Professor of English and Folklore Joseph Harris says Mitchell's commentary on Horn is "a brilliant piece of literary detective work." Mitchell's insight, says Harris, showed that when Horn wrote her story, she structured it with certain Biblical passages, and in so doing unwittingly wrote the first Swedish novel.

Innovative Teaching

At Harvard, Mitchell teaches a Core course entitled "The Heroic Tradition in Northern Europe," nicknamed "Sub-zero Heroes" by students, and several undergraduate-level courses in the Departments of Scandinavian and Folklore and Mythology, where he is head tutor. Last fall, he taught a course about Strindberg and Ibsen, and in the past he has taught a course on the Scandinavian novel from 1865 to World War I.

Harris says, "Steve is remarkable for combining several different areas fruitfully. He has [also] taken on administrative work. It's not usual for a full professor to be willing to do that."

Professor of Scandinavian and Slavic Literature Albert B. Lord '34 cites an example of the "innovative way [Mitchell] approaches teaching the medieval texts." Lord says that Mitchell gives his students facsimile copies of Beowulf and encourages them to decipher the old text themselves, instead of simply examining a modern English translation.

Lord says Mitchell "is a sound scholar with great erudition, as well as a very lively and dignified presence on the platform."

One idea Mitchell has for a new Core course deals with the literary impact of witchcraft and might begin "all the way back at the golden ass." Mitchell also mentions his idea for the possibility of a "supra-national course on verbal abuse and verbal praise."

Mitchell finished his undergraduate study of anthropology, which he labels his "great original love," at the University of California at Berkeley in 1974 and went to graduate school at the University of Minnesota.
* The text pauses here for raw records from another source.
-- ==== Sys2Proof/Tests/Slice0.lean ====
section
/-!
SUPPORT. Tests of one decode or one step, their expected results taken from spec/95_test_vectors.md, and a witness for the
hypotheses of each obligation.
-/

namespace Sys2Proof.Tests

open Sys2Proof.Machine

/-! ### Well-formedness: the words of `CLS` and `RET` are not `SYS` (30_encoding.md R76) -/

theorem test_wellFormed_refuses_sys_0E0 : WellFormed (.sys 0x0E0#12) = false := by decide
theorem test_wellFormed_refuses_sys_0EE : WellFormed (.sys 0x0EE#12) = false := by decide
theorem test_wellFormed_accepts_sys_neighbours :
    WellFormed (.sys 0x0E1#12) = true ∧ WellFormed (.sys 0x0EF#12) = true ∧ WellFormed .cls = true := by decide

/-! ### Decoding: every constructor from a word written out from the table of 30_encoding.md R76 and the fields of R72 -/

theorem test_decode_flow :
    decodeWord 0x0123#16 = .ok (.sys 0x123#12) ∧ decodeWord 0x00EE#16 = .ok .ret ∧
    decodeWord 0x1250#16 = .ok (.jp 0x250#12) ∧ decodeWord 0x2ABC#16 = .ok (.call 0xABC#12) ∧
    decodeWord 0xB3FF#16 = .ok (.jpV0 0x3FF#12) := by decide

theorem test_decode_skips :
    decodeWord 0x312A#16 = .ok (.seImm 0x1#4 0x2A#8) ∧ decodeWord 0x4E80#16 = .ok (.sneImm 0xE#4 0x80#8) ∧
    decodeWord 0x5343#16 = .ok (.seReg 0x3#4 0x4#4 0x3#4) ∧ decodeWord 0x9127#16 = .ok (.sneReg 0x1#4 0x2#4 0x7#4) ∧
    decodeWord 0xE59E#16 = .ok (.skp 0x5#4) ∧ decodeWord 0xE5A1#16 = .ok (.sknp 0x5#4) := by decide

theorem test_decode_loads_and_logic :
    decodeWord 0x63AB#16 = .ok (.ldImm 0x3#4 0xAB#8) ∧ decodeWord 0x71FF#16 = .ok (.addImm 0x1#4 0xFF#8) ∧
    decodeWord 0x8120#16 = .ok (.ldReg 0x1#4 0x2#4) ∧ decodeWord 0x8121#16 = .ok (.orReg 0x1#4 0x2#4) ∧
    decodeWord 0x8122#16 = .ok (.andReg 0x1#4 0x2#4) ∧ decodeWord 0x8123#16 = .ok (.xorReg 0x1#4 0x2#4) := by decide

theorem test_decode_arithmetic :
    decodeWord 0x8124#16 = .ok (.addReg 0x1#4 0x2#4) ∧ decodeWord 0x8125#16 = .ok (.sub 0x1#4 0x2#4) ∧
    decodeWord 0x8126#16 = .ok (.shr 0x1#4 0x2#4) ∧ decodeWord 0x8127#16 = .ok (.subn 0x1#4 0x2#4) ∧
    decodeWord 0x812E#16 = .ok (.shl 0x1#4 0x2#4) ∧ decodeWord 0xC30F#16 = .ok (.rnd 0x3#4 0x0F#8) := by decide

theorem test_decode_index_and_display :
    decodeWord 0xA300#16 = .ok (.ldI 0x300#12) ∧ decodeWord 0xF21E#16 = .ok (.addI 0x2#4) ∧
    decodeWord 0xF429#16 = .ok (.ldF 0x4#4) ∧ decodeWord 0xF033#16 = .ok (.ldB 0x0#4) ∧
    decodeWord 0xF255#16 = .ok (.dump 0x2#4) ∧ decodeWord 0xFE65#16 = .ok (.load 0xE#4) ∧
    decodeWord 0x00E0#16 = .ok .cls ∧ decodeWord 0xDAB5#16 = .ok (.drw 0xA#4 0xB#4 0x5#4) := by decide

theorem test_decode_timers_and_keys :
    decodeWord 0xF107#16 = .ok (.ldVxDT 0x1#4) ∧ decodeWord 0xF20A#16 = .ok (.ldVxK 0x2#4) ∧
    decodeWord 0xF015#16 = .ok (.ldDTVx 0x0#4) ∧ decodeWord 0xF018#16 = .ok (.ldSTVx 0x0#4) := by decide

/-- The three groups of 30_encoding.md R79; the words are 95_test_vectors.md 2.1. -/
theorem test_decode_undefined :
    decodeWord 0x8128#16 = .error (.family8 0x8128#16) ∧ decodeWord 0xE19F#16 = .error (.familyE 0xE19F#16) ∧
    decodeWord 0xF130#16 = .error (.familyF 0xF130#16) := by decide

/-- The first byte is the high one (95_test_vectors.md 2.1), and one byte is no instruction. -/
theorem test_decode_bytes :
    decode [0xDA#8, 0xB5#8, 0x77#8] = .ok (.drw 0xA#4 0xB#4 0x5#4, [0x77#8]) ∧
    decode [0xDA#8] = .error .truncated ∧ decodeTableWord 16 0xDAB5 = some (.drw 0xA#4 0xB#4 0x5#4) := by decide

/-! ### One step on a small state; every expected value is a row of 95_test_vectors.md, part 2 -/

/-- The state after one step that runs the word `w`, none where the step gives no next state. -/
def ran (w : Nat) (s : State) : Option State :=
  match step (s.withFetchWord 16 w) with
  | .next t => some t
  | .fault _ => none
  | .refused _ => none

/-- Reset with two registers set. -/
def withV (x : Nibble) (a : Byte) (y : Nibble) (b : Byte) : State := (State.reset.setV x a).setV y b

/-- Reset with bytes in memory and `I` at the first of them. -/
def withBytes (a : Nat) (bytes : List Byte) : State := (State.loadBytes bytes a State.reset).setI a

/-- A register, `VF` and `pc`. -/
def seen (x : Nibble) (t : State) : Byte × Byte × Word16 := (t.getV x, t.getV regVF, t.pc)

/-- The fault report and `pc`. -/
def report (t : State) : Bool × Option Diag × Word16 := (t.alive, t.diag, t.pc)

theorem test_fetch_wraps :
    (ran 0x1250 { State.reset with pc := 0xFFF#16 }).map (·.pc) = some 0x250#16 := by decide
theorem test_fetch_odd :
    (ran 0x6107 { State.reset with pc := 0x201#16 }).map (seen 0x1#4) = some (0x07#8, 0x00#8, 0x203#16) := by decide
theorem test_undefined_ticks :
    (ran 0xF130 { State.reset with dt := 5#8, st := 1#8 }).map (fun t => (report t, t.dt, t.st, t.trigger)) =
      some ((false, some ⟨.unknownOpcode, 0xF130#16, 0x200#16⟩, 0x200#16), 4#8, 0#8, true) := by decide
theorem test_reset_halts_on_zeroed_memory :
    (ran 0x0000 State.reset).map report = some (false, some ⟨.unknownOpcode, 0x0000#16, 0x200#16⟩, 0x200#16) := by decide

theorem test_sys :
    (ran 0x0123 State.reset).map report = some (false, some ⟨.unknownOpcode, 0x0123#16, 0x200#16⟩, 0x200#16) := by decide
theorem test_ret :
    (ran 0x00EE { State.reset with sp := 1, stack := State.reset.stack.set 0 0x0206#16, pc := 0x212#16 }).map
      (fun t => (t.sp, t.pc, t.stack[0])) = some (0, 0x206#16, 0x0206#16) := by decide
theorem test_ret_underflow :
    (ran 0x00EE State.reset).map report = some (false, some ⟨.stackUnderflow, 0x00EE#16, 0x200#16⟩, 0x200#16) := by decide
theorem test_jp : (ran 0x1FFF State.reset).map (·.pc) = some 0xFFF#16 := by decide
theorem test_call_last_entry :
    (ran 0x2300 { State.reset with sp := 15, pc := 0x240#16 }).map (fun t => (t.stack[15], t.sp, t.pc)) =
      some (0x0242#16, 16, 0x300#16) := by decide
theorem test_call_overflow :
    (ran 0x2300 { State.reset with sp := 16, pc := 0x240#16 }).map (fun t => (report t, t.sp)) =
      some ((false, some ⟨.stackOverflow, 0x2300#16, 0x240#16⟩, 0x240#16), 16) := by decide
theorem test_jpV0_register : (ran 0xB3FF (withV 0x0#4 0x01#8 0x3#4 0x80#8)).map (·.pc) = some 0x400#16 := by decide
theorem test_jpV0_wraps : (ran 0xBFFF (withV 0x0#4 0xFF#8 0x1#4 0x00#8)).map (·.pc) = some 0x0FE#16 := by decide

theorem test_seImm_wraps : (ran 0x3100 { State.reset with pc := 0xFFE#16 }).map (·.pc) = some 0x002#16 := by decide
theorem test_seImm_not_taken : (ran 0x312B (withV 0x1#4 0x2A#8 0x2#4 0x00#8)).map (·.pc) = some 0x202#16 := by decide
theorem test_sneImm : (ran 0x4100 (withV 0x1#4 0x01#8 0x2#4 0x00#8)).map (·.pc) = some 0x204#16 := by decide
theorem test_sneImm_not_taken : (ran 0x4100 State.reset).map (·.pc) = some 0x202#16 := by decide
theorem test_seReg : (ran 0x5121 (withV 0x1#4 0x09#8 0x2#4 0x09#8)).map (·.pc) = some 0x204#16 := by decide
theorem test_seReg_differs : (ran 0x5340 (withV 0x3#4 0x7F#8 0x4#4 0x7E#8)).map (·.pc) = some 0x202#16 := by decide
theorem test_sneReg : (ran 0x9340 (withV 0x3#4 0x7F#8 0x4#4 0x7E#8)).map (·.pc) = some 0x204#16 := by decide
theorem test_sneReg_same : (ran 0x9330 (withV 0x3#4 0x7F#8 0x4#4 0x7E#8)).map (·.pc) = some 0x202#16 := by decide
theorem test_skp_low_bits :
    (ran 0xE59E ((withV 0x5#4 0x17#8 0x1#4 0x00#8).setKey 0x7#4 true)).map (·.pc) = some 0x204#16 := by decide
theorem test_skp_released : (ran 0xE59E (withV 0x5#4 0x07#8 0x1#4 0x00#8)).map (·.pc) = some 0x202#16 := by decide
theorem test_sknp :
    (ran 0xE5A1 ((withV 0x5#4 0x07#8 0x1#4 0x00#8).setKey 0x7#4 true)).map (·.pc) = some 0x202#16 := by decide
theorem test_sknp_released : (ran 0xE5A1 (withV 0x5#4 0x07#8 0x1#4 0x00#8)).map (·.pc) = some 0x204#16 := by decide

theorem test_ldImm : (ran 0x6F77 State.reset).map (seen 0xF#4) = some (0x77#8, 0x77#8, 0x202#16) := by decide
theorem test_addImm_no_flag :
    (ran 0x7101 (withV 0x1#4 0xFF#8 0x2#4 0x00#8)).map (seen 0x1#4) = some (0x00#8, 0x00#8, 0x202#16) := by decide
theorem test_ldReg :
    (ran 0x8120 (withV 0x1#4 0x00#8 0x2#4 0x33#8)).map (seen 0x1#4) = some (0x33#8, 0x00#8, 0x202#16) := by decide
theorem test_orReg_keeps_flag :
    (ran 0x8121 ((withV 0x1#4 0xF0#8 0x2#4 0x0F#8).setV 0xF#4 0x01#8)).map (seen 0x1#4) =
      some (0xFF#8, 0x01#8, 0x202#16) := by decide
theorem test_andReg :
    (ran 0x8122 (withV 0x1#4 0xF3#8 0x2#4 0x3C#8)).map (seen 0x1#4) = some (0x30#8, 0x00#8, 0x202#16) := by decide
theorem test_xorReg :
    (ran 0x8123 (withV 0x1#4 0xFF#8 0x2#4 0x0F#8)).map (seen 0x1#4) = some (0xF0#8, 0x00#8, 0x202#16) := by decide
theorem test_addReg_flag_last :
    (ran 0x8F14 (withV 0x1#4 0x01#8 0xF#4 0xFF#8)).map (seen 0x1#4) = some (0x01#8, 0x01#8, 0x202#16) := by decide
theorem test_addReg_old_flag_operand :
    (ran 0x81F4 (withV 0x1#4 0xFF#8 0xF#4 0x01#8)).map (seen 0x1#4) = some (0x00#8, 0x01#8, 0x202#16) := by decide
theorem test_addReg_no_carry :
    (ran 0x8124 (withV 0x1#4 0xFE#8 0x2#4 0x01#8)).map (seen 0x1#4) = some (0xFF#8, 0x00#8, 0x202#16) := by decide
theorem test_sub_borrow :
    (ran 0x8125 (withV 0x1#4 0x00#8 0x2#4 0x01#8)).map (seen 0x1#4) = some (0xFF#8, 0x00#8, 0x202#16) := by decide
theorem test_sub_equal :
    (ran 0x8125 (withV 0x1#4 0x07#8 0x2#4 0x07#8)).map (seen 0x1#4) = some (0x00#8, 0x01#8, 0x202#16) := by decide
theorem test_shr_in_place :
    (ran 0x8126 (withV 0x1#4 0xFF#8 0x2#4 0x00#8)).map (seen 0x1#4) = some (0x7F#8, 0x01#8, 0x202#16) := by decide
theorem test_shr_flag_register :
    (ran 0x8F06 (withV 0xF#4 0x03#8 0x1#4 0x00#8)).map (seen 0xF#4) = some (0x01#8, 0x01#8, 0x202#16) := by decide
theorem test_subn_borrow :
    (ran 0x8127 (withV 0x1#4 0x01#8 0x2#4 0x00#8)).map (seen 0x1#4) = some (0xFF#8, 0x00#8, 0x202#16) := by decide
theorem test_subn :
    (ran 0x8127 (withV 0x1#4 0x01#8 0x2#4 0x03#8)).map (seen 0x1#4) = some (0x02#8, 0x01#8, 0x202#16) := by decide
theorem test_shl :
    (ran 0x810E (withV 0x1#4 0x81#8 0x2#4 0x00#8)).map (seen 0x1#4) = some (0x02#8, 0x01#8, 0x202#16) := by decide
theorem test_shl_no_bit_out :
    (ran 0x810E (withV 0x1#4 0x40#8 0x2#4 0x00#8)).map (seen 0x1#4) = some (0x80#8, 0x00#8, 0x202#16) := by decide
/-- The byte is free, so only what no byte can change is tested: the draw is counted and `pc` advances. -/
theorem test_rnd_draws_once : (ran 0xC300 State.reset).map (fun t => (t.draws, t.pc)) = some (1, 0x202#16) := by decide

theorem test_ldI : (ran 0xAFFF State.reset).map (fun t => (t.i, t.pc)) = some (0xFFF#16, 0x202#16) := by decide
theorem test_addI_wraps :
    (ran 0xF21E { withV 0x2#4 0x02#8 0x1#4 0x00#8 with i := 0xFFF#16 }).map (fun t => (t.i, t.getV regVF)) =
      some (0x001#16, 0x00#8) := by decide
theorem test_ldF_low_bits : (ran 0xF429 (withV 0x4#4 0x1A#8 0x1#4 0x00#8)).map (·.i) = some 0x032#16 := by decide
theorem test_ldB_wraps :
    (ran 0xF033 { withV 0x0#4 0x7B#8 0x1#4 0x00#8 with i := 0xFFE#16 }).map
      (fun t => (t.readByte 0xFFE, t.readByte 0xFFF, t.readByte 0x000, t.i)) =
      some (0x01#8, 0x02#8, 0x03#8, 0xFFE#16) := by decide
theorem test_dump_wraps :
    (ran 0xF155 { withV 0x0#4 0xAA#8 0x1#4 0xBB#8 with i := 0xFFF#16 }).map
      (fun t => (t.readByte 0xFFF, t.readByte 0x000, t.i)) = some (0xAA#8, 0xBB#8, 0x001#16) := by decide
theorem test_load :
    (ran 0xF265 (withBytes 0x300 [0x02#8, 0x05#8, 0x04#8])).map (fun t => (t.getV 0#4, t.getV 1#4, t.getV 2#4, t.getV 3#4, t.i)) =
      some (0x02#8, 0x05#8, 0x04#8, 0x00#8, 0x303#16) := by decide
It was at Berkeley, Mitchell says, that he first learned that he was fascinated by folklore and mythology.

As part of his breadth requirements there, Mitchell had to take a course in Scandinavian mythology and "fell in love with it." He was also interested in socio-linguistics and folklore and mythology as an undergraduate.

After receiving his Ph.D., Mitchell decided to travel to Sweden to study at the University of Lund, which was founded in the 1680s and is "one of the two big old research universities in Sweden."

Mitchell plans to continue his research during his sabbatical and during this summer in Sweden at the Royal Manuscript Library in Stockholm.